Task item —
Please return every line in the entries below with the word "toBits" in it.

Data to use —
-- ==== Sys2Proof/Laws/PerInstr.lean ====
section
/-!
SUPPORT. The family Codec: the word of an instruction is of the format its row of the opcode table gives it and carries the
opcode of that row; an event has no word (03 R57, R63, R64, R69).
-/

namespace Sys2Proof.Laws

/-! ## Heads of the words -/

theorem fWord_head (op : BitVec 8) (w : FWord) :
    (w.toBits op).extractLsb' 62 2 = 0b00#2 ∧ (w.toBits op).extractLsb' 54 8 = op := by
  constructor <;>
  · apply BitVec.eq_of_getLsbD_eq; intro j hj
    simp only [FWord.toBits, BitVec.getLsbD_extractLsb', BitVec.getLsbD_append]
    interval_cases j <;> simp

theorem iWord_head (op : BitVec 7) (w : IWord) :
    (w.toBits op).extractLsb' 62 2 = 0b10#2 ∧ (w.toBits op).extractLsb' 55 7 = op := by
  constructor <;>
  · apply BitVec.eq_of_getLsbD_eq; intro j hj
    simp only [IWord.toBits, BitVec.getLsbD_extractLsb', BitVec.getLsbD_append]
    interval_cases j <;> simp

theorem xWord_head (op : BitVec 10) (w : XWord) :
    (w.toBits op).extractLsb' 62 2 = 0b11#2 ∧ (w.toBits op).extractLsb' 52 10 = op := by
  constructor <;>
  · apply BitVec.eq_of_getLsbD_eq; intro j hj
    simp only [XWord.toBits, BitVec.getLsbD_extractLsb', BitVec.getLsbD_append]
    interval_cases j <;> simp

theorem pairWord_head (s0 s1 : PSlot) :
    (0b01#2 ++ s0.toBits ++ s1.toBits).extractLsb' 62 2 = 0b01#2
    ∧ (0b01#2 ++ s0.toBits ++ s1.toBits).extractLsb' 56 6 = BitVec.ofNat 6 (slotTo6 s0.op)
    ∧ (0b01#2 ++ s0.toBits ++ s1.toBits).extractLsb' 25 6 = BitVec.ofNat 6 (slotTo6 s1.op) := by
  refine ⟨?_, ?_, ?_⟩ <;>
  · apply BitVec.eq_of_getLsbD_eq; intro j hj
    simp only [PSlot.toBits, BitVec.getLsbD_extractLsb', BitVec.getLsbD_append]
    interval_cases j <;> simp

/-! ## The family -/

/-- What the family says of an instruction. -/
def Codec.Statement (i : Instr) : Prop :=
  match encode i, i.code with
  | some x, .f op _ => x.extractLsb' 62 2 = 0b00#2 ∧ x.extractLsb' 54 8 = BitVec.ofNat 8 op
  | some x, .i op _ => x.extractLsb' 62 2 = 0b10#2 ∧ x.extractLsb' 55 7 = BitVec.ofNat 7 op
  | some x, .x op _ => x.extractLsb' 62 2 = 0b11#2 ∧ x.extractLsb' 52 10 = BitVec.ofNat 10 op
  | some x, .p s0 s1 => x.extractLsb' 62 2 = 0b01#2 ∧ x.extractLsb' 56 6 = BitVec.ofNat 6 (slotTo6 s0.op)
      ∧ x.extractLsb' 25 6 = BitVec.ofNat 6 (slotTo6 s1.op)
  | none, .event => True
  | _, _ => False

theorem codec_statement (i : Instr) : Codec.Statement i := by
  unfold Codec.Statement encode
  generalize i.code = c
  cases c with
  | f op w => exact fWord_head _ w
  | i op w => exact iWord_head _ w
  | x op w => exact xWord_head _ w
  | p s0 s1 => exact pairWord_head s0 s1
  | event => trivial
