-- ==== Sys2Proof/Tests/Slice0.lean ====
section
/-!
SUPPORT. Small tests of the model: ill-formed words, words of the spec's own tables, single steps with results worked out by hand from the
spec, and for each statement with hypotheses states and operands that meet them.
-/

open Sys2Proof Sys2Proof.Machine

namespace Sys2Proof.Tests

/-! ## Words with chosen fields -/

/-- A guard that is always true. -/
def g0 : Guard := { pred := 0, neg := false }

def fw (d : BitVec 9) (a b c : BitVec 10) (mod : BitVec 8) : FWord := { guard := g0, d := d, a := a, b := b, c := c, retain := 0, mod := mod }

def iw (d a : BitVec 9) (imm : BitVec 32) : IWord := { guard := g0, d := d, a := a, imm := imm }

def xw (d a b c : BitVec 9) (mod : BitVec 11) : XWord := { guard := g0, d := d, a := a, b := b, c := c, mod := mod }

def slot (op : SlotOp) (d : BitVec 8) (s : BitVec 9) (imm : BitVec 6) : PSlot := { op := op, guard := 0, d := d, s := s, imm := imm }

/-! ## Ill-formed words are refused (R56, R58, R60, R65, R67, R69, R74, R100) -/

theorem test_wf_add : (Instr.add (fw 10 20 30 0 0)).wf = true := by decide
theorem test_illformed_unused : (Instr.add (fw 10 20 30 1 0)).wf = false := by decide
theorem test_wf_retain : (Instr.add { fw 10 20 30 0 0 with retain := 1 }).wf = true := by decide
theorem test_illformed_source : (Instr.add (fw 10 20 576 0 0)).wf = false := by decide
theorem test_illformed_pair : (Instr.add (fw 41 42 44 0 0x40)).wf = false ∧ (Instr.add (fw 40 42 44 0 0x40)).wf = true := by decide
theorem test_illformed_type : (Instr.mulw (fw 40 42 44 0 0xA0)).wf = false := by decide
theorem test_illformed_condition : (Instr.cmp (fw 3 5 6 0 0x18)).wf = false := by decide
theorem test_illformed_predicate : (Instr.pset (fw 16 1 2 0 0)).wf = false := by decide
theorem test_illformed_float_type : (Instr.fadd (fw 3 5 6 0 0x80)).wf = false := by decide
theorem test_illformed_shift_amount : (Instr.shli (iw 3 5 32)).wf = false ∧ (Instr.shli (iw 3 5 31)).wf = true := by decide
theorem test_illformed_movhi : (Instr.movhi (iw 3 5 0x10000)).wf = false := by decide
theorem test_illformed_cmpi_field : (Instr.cmpi (iw 0x10 5 0)).wf = false := by decide
theorem test_illformed_block_field : (Instr.bra (iw 0 0 0x10000)).wf = false := by decide
theorem test_illformed_predneg : (Instr.brc (iw 0 0x20 0)).wf = false := by decide
theorem test_illformed_quad : (Instr.cmov (xw 8 6 0 0 0)).wf = false ∧ (Instr.cmov (xw 8 4 0 0 0)).wf = true := by decide
theorem test_illformed_width : (Instr.ld (xw 10 12 4 0 5)).wf = false := by decide
theorem test_illformed_index : (Instr.ld (xw 10 12 4 0 0x202)).wf = false ∧ (Instr.ld (xw 10 12 0 0 0x202)).wf = true := by decide
theorem test_illformed_scope : (Instr.ld (xw 10 12 4 0 0x042)).wf = false := by decide
theorem test_illformed_atom_operation : (Instr.atom (xw 10 12 4 6 0x038)).wf = false := by decide
theorem test_illformed_fence : (Instr.fence (xw 0 0 0 0 5)).wf = false := by decide
theorem test_illformed_queue_field : (Instr.cpy (xw 32 16 20 0 0x200)).wf = false := by decide
theorem test_illformed_tile : (Instr.mget (xw 3 5 0 0 0xC0)).wf = false := by decide
theorem test_illformed_ring : (Instr.qpush (xw 1 5 0 0 0)).wf = false ∧ (Instr.qpush (xw 1 5 0 0 0x40)).wf = true := by decide
theorem test_illformed_special : (Instr.rds (xw 3 0 0 0 0x13)).wf = false := by decide
theorem test_illformed_select : (Instr.syscAlloc (xw 8 4 0 0 3)).wf = false ∧ (Instr.syscAlloc (xw 8 4 0 0 2)).wf = true := by decide
theorem test_illformed_slot_nop : (Instr.pairWord (slot .nop 1 0 0) (slot .add 5 6 0)).wf = false := by decide
theorem test_illformed_slot_imm : (Instr.pairWord (slot .shli 4 0 32) (slot .add 5 6 0)).wf = false := by decide
theorem test_illformed_pair_banks : (Instr.pairWord (slot .add 8 12 0) (slot .add 4 16 0)).wf = false := by decide
theorem test_wf_pair : (Instr.pairWord (slot .add 8 13 0) (slot .addi 9 0 61)).wf = true := by decide
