-- ==== Sys2Proof/Word.lean ====
section
/-! DEFINITION. The byte type and the plainest arithmetic of numbers on the wire. -/

namespace Sys2Proof

/-- One byte of the request port or of the field link. -/
abbrev Byte := BitVec 8

/-- A number of two bytes, most significant first (13 Formats). -/
def be16 (hi lo : Byte) : Nat := hi.toNat * 256 + lo.toNat

/-- A number of four bytes, most significant first (13 Formats). -/
def be32 (b3 b2 b1 b0 : Byte) : Nat :=
  ((b3.toNat * 256 + b2.toNat) * 256 + b1.toNat) * 256 + b0.toNat

end Sys2Proof
end

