-- ==== Sys2Proof/Machine/Step.lean ====
section
/-! DEFINITION. One step: the command at the front of the queue, or, with none waiting, one tick of the block's time. -/

namespace Sys2Proof.Machine

/-- One step of the block (log 1). -/
def step (s : State) : Host.Outcome State Fault Refusal :=
  match s.pending with
  | [] => .next s.tick
  | c :: rest => exec c (s.setPending rest)

/-- The state with the command a word spells put at the front of its queue; unchanged where the word spells none. -/
def State.withFetchWord (s : State) (nbits w : Nat) : State :=
  match decodeTableWord nbits w with
  | some c => s.setPending (c :: s.pending)
  | none => s

end Sys2Proof.Machine
end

Output for this task —
    (w.toBits op).extractLsb' 62 2 = 0b00#2 ∧ (w.toBits op).extractLsb' 54 8 = op := by
    simp only [FWord.toBits, BitVec.getLsbD_extractLsb', BitVec.getLsbD_append]
    (w.toBits op).extractLsb' 62 2 = 0b10#2 ∧ (w.toBits op).extractLsb' 55 7 = op := by
    simp only [IWord.toBits, BitVec.getLsbD_extractLsb', BitVec.getLsbD_append]
    (w.toBits op).extractLsb' 62 2 = 0b11#2 ∧ (w.toBits op).extractLsb' 52 10 = op := by
    simp only [XWord.toBits, BitVec.getLsbD_extractLsb', BitVec.getLsbD_append]
    (0b01#2 ++ s0.toBits ++ s1.toBits).extractLsb' 62 2 = 0b01#2
    ∧ (0b01#2 ++ s0.toBits ++ s1.toBits).extractLsb' 56 6 = BitVec.ofNat 6 (slotTo6 s0.op)
    ∧ (0b01#2 ++ s0.toBits ++ s1.toBits).extractLsb' 25 6 = BitVec.ofNat 6 (slotTo6 s1.op) := by
    simp only [PSlot.toBits, BitVec.getLsbD_extractLsb', BitVec.getLsbD_append]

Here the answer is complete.